A friend with whom I was traveling had been in touch with Russ, and he escorted us our first day, supplementing the excellent advice from the staff at Explore, Inc., the friendly and very capable Colorado-based safari company that arranged our trip. We flew from Antananarivo, the capital—known for short as Tana—to Diégo-Suarez, at the northern tip of the island, and checked into the nearby Domaine de Fontenay, a simple but lovely hotel run by a couple who do the superb cooking themselves. Russ took us for a walk in Montagne d’Ambre National Park, and we saw a number of Sanford’s lemurs. Russ has introduced the bird-watching idea of making a primate life list, and got us interested in cataloguing the species we saw; by the end of the trip, we were up to 22 kinds of lemurs. I had not expected to get excited about lizards, but Russ helped find a Brookesia minima chameleon, one of the smallest vertebrates on earth, which lives only on Madagascar and does not survive well in captivity. It was perfectly formed and less than an inch long, including its tail. It could (and did) perch on the tip of my thumb very comfortably, with room to strut up and down. Then we saw other chameleons of various shapes and sizes and colors, and Russ was very game about picking them up; they wandered up and down our arms and legs—the biggest was 16 inches long. They were amazing colors, with tails that rolled up like fiddlehead ferns.
That night, using flashlights, we went for a walk through a private reserve attached to the hotel. We saw nocturnal sportive and mouse and dwarf lemurs whose eyes glow back when you shine a beam at them, like reflective strips at the edges of roads, and we saw all kinds of geckos and chameleons, including the leaf-tailed gecko, whose huge tail resembles a mottled brown frond. We saw a moth that looked like a sample of Florentine paper, and another that seemed to be made of translucent moiré. The area had not been explored much by night, and there were astonishing variants of known lizards. Russ showed us what made them distinct and proposed that one was a new species and that we were the first to record it. I felt like Darwin. Madagascar has so many creatures that don’t exist elsewhere that it’s hard to keep track, especially because parts of the island are only semi-explored. New species are found regularly, and some that were supposed extinct have been rediscovered. “The taxonomy of dwarf lemurs is a disgraceful mess,” Russ said.

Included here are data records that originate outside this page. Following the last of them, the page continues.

-- ==== Sys2Proof/Machine/TierManager.lean ====
section
/-! DEFINITION. The tier manager: its registers, the halving of access counts with its choices, migrations
(R183–R189). -/

namespace Sys2Proof.Machine

namespace State

def tmGroup (p : Nat) : List Nat := [a_PT_TMCFG p, a_PT_TMPOOL1 p, a_PT_TMPOOL2 p, a_PT_TMTAB p]

/-- The staged tier manager settings pass R189. DESIGN CHOICE, unsafe (log entry 50): a COUNT above 8,192 is refused, and a pool
of COUNT 0 has no range to check. -/
def tmOk (s : State) (p : Nat) : Bool :=
  let c (f : Fld) : Nat := s.stagedFld (a_PT_TMCFG p) f
  let b1 := s.stagedFld (a_PT_TMPOOL1 p) PT_TMPOOL1_BASE * 2097152
  let n1 := s.stagedFld (a_PT_TMPOOL1 p) PT_TMPOOL1_COUNT
  let b2 := s.stagedFld (a_PT_TMPOOL2 p) PT_TMPOOL1_BASE * 2097152
  let n2 := s.stagedFld (a_PT_TMPOOL2 p) PT_TMPOOL1_COUNT
  let tb := s.stagedFld (a_PT_TMTAB p) PT_TMTAB_BASE * 524288
  decide (c PT_TMCFG_LO_PCT < c PT_TMCFG_HI_PCT) && decide (c PT_TMCFG_HI_PCT ≤ 100) && c PT_TMCFG_AGE_MS != 0
    && decide (c PT_TMCFG_COLD_MAX < c PT_TMCFG_HOT_MIN)
    && (!s.tmOn p || [a_PT_TMPOOL1 p, a_PT_TMPOOL2 p, a_PT_TMTAB p].all (fun a => s.stagedRd a == s.rd a))
    && (n1 == 0 || within b1 (n1 * 2097152) (p * stackSize) stackSize) && within tb 524288 (p * stackSize) stackSize
    && !overlap b1 (n1 * 2097152) tb 524288 && decide (n1 ≤ 8192) && decide (n2 ≤ 8192)
    && (n2 == 0 || (within b2 (n2 * 2097152) t2Base s.t2Size && s.clearOfReserve b2 (n2 * 2097152)))

/-- PT_TMCOMMIT.GO (R189): enabling clears the region table and frees every pool slot. -/
def tmCommit (s : State) (p : Nat) : State :=
  if s.tmOk p then
    let t := s.commit (tmGroup p)
    if !s.tmOn p && t.tmOn p then
      t.modPart p (fun x => { x with regions := [], choices := [], used1 := [], used2 := []
                                     nextHalving := t.now + t.fld (a_PT_TMCFG p) PT_TMCFG_AGE_MS * 1000000 })
    else if !t.tmOn p then t.modPart p (fun x => { x with choices := [] })
    else t
  else (s.discard (tmGroup p)).faultPart p cCONFIG

/-- Discards a migration before its commit point: the region stays at its source (R186). -/
def discardMigration (s : State) (p : Nat) : State :=
  s.modPart p (fun x => { x with
    migration := none
    regions := x.regions.map (fun r => { r with moving := false }) })

/-- The lowest free slot of a pool. -/
def freeSlot (s : State) (p tier : Nat) (used : List Nat) : Option Nat :=
  let (b, n) := s.pool p tier
  ((List.range n).map (fun i => b + i * 2097152)).find? (fun a => !used.contains a)

/-- The region to demote: lowest count, then lowest virtual address, among T1 regions with count at most COLD_MAX. -/
def coldest (rs : List Region) (slot coldMax : Nat) : Option Region :=
  ((sortBy (fun r => r.count * 2 ^ 64 + r.va) (rs.filter (fun r =>
    r.slot == slot && r.tier == 0 && decide (r.count ≤ coldMax) && !r.moving)))).head?

/-- The region to promote: highest count, then lowest virtual address, among T2 regions with count at least HOT_MIN. -/
def hottest (rs : List Region) (slot hotMin : Nat) : Option Region :=
  ((sortBy (fun r => (65535 - r.count) * 2 ^ 64 + r.va) (rs.filter (fun r =>
    r.slot == slot && r.tier == 1 && decide (hotMin ≤ r.count) && !r.moving)))).head?

/-- What the choices of one halving gather: choices, regions left, charges of the context, slots counted as used, how
many choices lacked room. -/
structure Choosing where
  choices : List (Nat × Nat × Nat)
  regions : List Region
  used1 : List Nat
  used2 : List Nat
  noRoom : Nat
deriving DecidableEq, Repr

/-- Demotions of one context, repeated while its T1 charge stays above LO_PCT (R185); charges in units of 64 KiB. DESIGN CHOICE,
unsafe (log entry 51): after a choice that lacks quota or a slot the halving makes no further choice for the context. -/
def demote (s : State) (p slot : Nat) : Nat → Nat → Nat → Choosing → Choosing
  | 0, _, _, ch => ch
  | fuel + 1, u1, u2, ch =>
    let id := cid p slot
    if u1 * 100 ≤ s.fld (a_PT_TMCFG p) PT_TMCFG_LO_PCT * s.quota id 1 then ch
    else match coldest ch.regions slot (s.fld (a_PT_TMCFG p) PT_TMCFG_COLD_MAX) with
      | none => ch
      | some r =>
        match s.freeSlot p 1 ch.used2 with
        | some a =>
          if u2 + 32 ≤ s.quota id 2 then
            demote s p slot fuel (u1 - 32) (u2 + 32)
              { ch with choices := ch.choices ++ [(slot, r.va, 1)], used2 := a :: ch.used2
                        regions := ch.regions.filter (fun x => x != r) }
          else { ch with noRoom := ch.noRoom + 1 }
        | none => { ch with noRoom := ch.noRoom + 1 }

/-- The decision for one context (R185). -/
def decideCtx (s : State) (p slot : Nat) (ch : Choosing) : Choosing :=
  let id := cid p slot
  let c := a_PT_TMCFG p
  let u1 := s.charge id 1
  let u2 := s.charge id 2
  let q1 := s.quota id 1
  if s.fld c PT_TMCFG_HI_PCT * q1 < u1 * 100 then s.demote p slot 16385 u1 u2 ch
  else if (u1 + 32) * 100 ≤ s.fld c PT_TMCFG_LO_PCT * q1 then
    match hottest ch.regions slot (s.fld c PT_TMCFG_HOT_MIN) with
    | none => ch
    | some r =>
      match s.freeSlot p 0 ch.used1 with
      | none => { ch with noRoom := ch.noRoom + 1 }
      | some a => { ch with choices := ch.choices ++ [(slot, r.va, 0)], used1 := a :: ch.used1
                            regions := ch.regions.filter (fun x => x != r) }
  else ch

/-- The halving and the choices that follow it (R184, R185). -/
def halve (s : State) (p : Nat) : State :=
  let x := s.part p
  let rs := x.regions.map (fun r => { r with count := r.count / 2 })
  let ch := (s.liveSlots p).foldl (fun ch sl => s.decideCtx p sl ch)
    { choices := [], regions := rs, used1 := x.used1, used2 := x.used2, noRoom := 0 }
  (s.setPart p { x with regions := rs, choices := ch.choices
                        nextHalving := s.now + s.fld (a_PT_TMCFG p) PT_TMCFG_AGE_MS * 1000000 }).bump (a_PT_TMCNT p)
    PT_TMCNT_NO_ROOM ch.noRoom

/-- A chosen migration begins: its region is MOVING and the epoch of its address space is to be incremented (R186). -/
def startMigration (s : State) (p : Nat) : State :=
  let x := s.part p
  match x.choices with
  | [] => s
  | (slot, va, dest) :: rest =>
    match x.regions.find? (fun r => r.slot == slot && r.va == va), s.freeSlot p dest (if dest = 0 then x.used1 else x.used2) with
    | some _, some dst =>
      (s.setPart p { x with
        choices := rest
        regions := x.regions.map (fun r => if r.slot = slot ∧ r.va = va then { r with moving := true } else r)
        migration := some { slot := slot, va := va, dst := dst, toTier := dest, step := 2, epoch := 0, waitFrom := s.now }
      }).requestIncrement (s.asidOf (cid p slot)) (.migration p)
    | some _, none => (s.setPart p { x with choices := rest }).bump (a_PT_TMCNT p) PT_TMCNT_NO_ROOM 1
    | none, _ => s.setPart p { x with choices := rest }

/-- Every descriptor stamped older than the migration's epoch has completed. -/
def olderDone (s : State) (p : Nat) (m : Migration) : Bool :=
  let a := s.asidOf (cid p m.slot)
  (s.openEpochs a).all (fun e => decide (32768 ≤ epochAge m.epoch e) || e == m.epoch)

/-- The index of a region's entry in its range table. -/
def entryOf (s : State) (a va : Nat) : Option Nat :=
  (List.range (s.fld (a_XL_ASCOUNT a) XL_ASCOUNT_COUNT)).find? (fun i =>
    let e := wordsOf (s.readMem keySYS (s.fld (a_XL_ASCFG a) XL_ASCFG_TBASE * 4096 + i * 32) 32).1 4
    entryValid e && entryStart e == va)

/-- The copy, the one 8-byte write of the entry, the charges and slots; held descriptors are marked (R186 steps 4–7).
DEDUCED, unsafe (log entry 39): the copy is one step. -/
def commitMigration (s : State) (p : Nat) (m : Migration) : State :=
  let id := cid p m.slot
  let a := s.asidOf id
  match (s.part p).regions.find? (fun r => r.slot == m.slot && r.va == m.va), s.entryOf a m.va with
  | some r, some i =>
    let t := ({ s with fresh := s.fresh + 1 }.readAs clsAccel id r.pa 2097152).1
    let t := t.writeMemB id m.dst (t.readMemP id r.pa 2097152)
    let q2 := m.toTier * 2 ^ 62 + m.dst
    let t := t.writeMem keySYS (s.fld (a_XL_ASCFG a) XL_ASCFG_TBASE * 4096 + i * 32 + 16) (leBytes q2 8) false
    let t := (t.setCharge id (m.toTier + 1) (t.charge id (m.toTier + 1) + 32)).setCharge id (2 - m.toTier)
      (t.charge id (2 - m.toTier) - 32)
    let t := t.bump (a_PT_TMCNT p) (if m.toTier = 1 then PT_TMCNT_DEMOTED else PT_TMCNT_PROMOTED) 1
    let t := (t.liveSlots p).foldl (fun t sl => t.modCtx (cid p sl) (fun c => { c with descs := c.descs.map (fun d =>
      if undispatched d && d.opnds.any (fun o => o.exts.any (fun e => overlap e.pa e.len r.pa 2097152)) then
        { d with marked := true } else d) })) t
    let u1 := (t.part p).used1
    let u2 := (t.part p).used2
    t.modPart p (fun x => { x with
      migration := none
      regions := x.regions.map (fun y => if y = r then { y with pa := m.dst, tier := m.toTier, moving := false } else y)
      used1 := if m.toTier = 0 then m.dst :: u1 else u1.filter (fun b => b != r.pa)
      used2 := if m.toTier = 1 then m.dst :: u2 else u2.filter (fun b => b != r.pa) })
  | _, _ => s.discardMigration p

end State

open State

/-- PT_TMCOMMIT (R189). -/
def execPtTmcommit (who : Requester) (pp : Fin 24) (s : State) : Out' :=
  .next (s.gated who (a_PT_TMCOMMIT pp) (fun s => s.tmCommit pp))

/-- PT_TMCTL.HOLD: no migration starts; one that has not reached its commit point is discarded (R186, R187). -/
def execPtTmctlHold (who : Requester) (pp : Fin 24) (hold : Bool) (s : State) : Out' :=
  .next (s.gated who (a_PT_TMCTL pp) (fun s =>
    let t := s.setFld (a_PT_TMCTL pp) PT_TMCTL_HOLD (b2n hold)
    if hold && (t.part pp).migration.isSome then t.discardMigration pp else t))

/-- AGE_HALVING: every AGE_MS while the tier manager is enabled (R184, R185). -/
def execAgeHalving (pp : Fin 24) (s : State) : Out' :=
  .next (if s.tmOn pp && !s.inReset pp && decide ((s.part pp).nextHalving ≤ s.now) then s.halve pp else s)

/-- MIGRATION_START (R186 steps 1 and 2): one at a time, none under HOLD. -/
def execMigrationStart (pp : Fin 24) (s : State) : Out' :=
  .next (if s.tmOn pp && !s.inReset pp && (s.part pp).migration.isNone && !s.flag (a_PT_TMCTL pp) PT_TMCTL_HOLD then
      s.startMigration pp else s)

/-- MIGRATION_DRAINED (R186 steps 3 and 4). -/
def execMigrationDrained (pp : Fin 24) (s : State) : Out' :=
  .next (match (s.part pp).migration with
    | some m =>
      if m.step = 3 && s.olderDone pp m then s.modPart pp (fun x => { x with migration := some { m with step := 4 } }) else s
    | none => s)

/-- MIGRATION_ABANDON: the drain has taken longer than 1 ms (R44, R186 step 3). -/
def execMigrationAbandon (pp : Fin 24) (s : State) : Out' :=
  .next (match (s.part pp).migration with
    | some m =>
      if m.step = 3 && decide (m.waitFrom + 1000000 ≤ s.now) then
        (s.discardMigration pp).bump (a_PT_TMCNT pp) PT_TMCNT_ABANDONED 1 else s
    | none => s)

/-- MIGRATION_COMMIT (R186 steps 4 to 7). -/
def execMigrationCommit (pp : Fin 24) (s : State) : Out' :=
  .next (match (s.part pp).migration with
    | some m =>
      if m.step ≠ 4 then s
      else
        let src := ((s.part pp).regions.find? (fun r => r.slot == m.slot && r.va == m.va)).map (fun r => r.pa)
        let at_ := s.fld (a_XL_ASCFG (s.asidOf (cid pp m.slot))) XL_ASCFG_TBASE * 4096
        if [src.getD m.dst, m.dst, at_].all (fun a => s.fare roleTILE (burlOf pp) a == .served) then
          s.asking (naPart pp) [⟨src.getD m.dst, 2097152⟩, ⟨m.dst, 2097152⟩, ⟨at_, 524288⟩] (fun s => s.commitMigration pp m)
        else s
    | none => s)

end Sys2Proof.Machine
end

We set off for Ankarana the following day, with our guide Philippe, the son of the queen of Antakarana. We lucked out in seeing some crowned lemurs up close. We also saw a gecko tinged a green that I thought had been invented by people who dropped acid, with a few crimson dots on his back, as though outfitted by Anna Sui. Then we saw the tsingys, great needles and undulating waves of limestone, carved by the sea and then brought up by the shifting of tectonic plates. Was it not enough for Madagascar to have such weird plants and animals? Did it have to have weird geology too? Then we came, with Philippe, to an enormous cave in which the spirits of his royal ancestors are said to live.
The next day saw us through our first Third World–ish experience: our flight, for which we had tickets, did not exist, but with an unanticipated connection we ultimately made our way to Tsara Komba, our paradisiacal hotel. It’s owned by a Frenchman and completely casual but just that touch chic in a very Continental kind of way, with an elegant central area where meals are served, and only three rooms, each a private bungalow with a big terrace overlooking the water.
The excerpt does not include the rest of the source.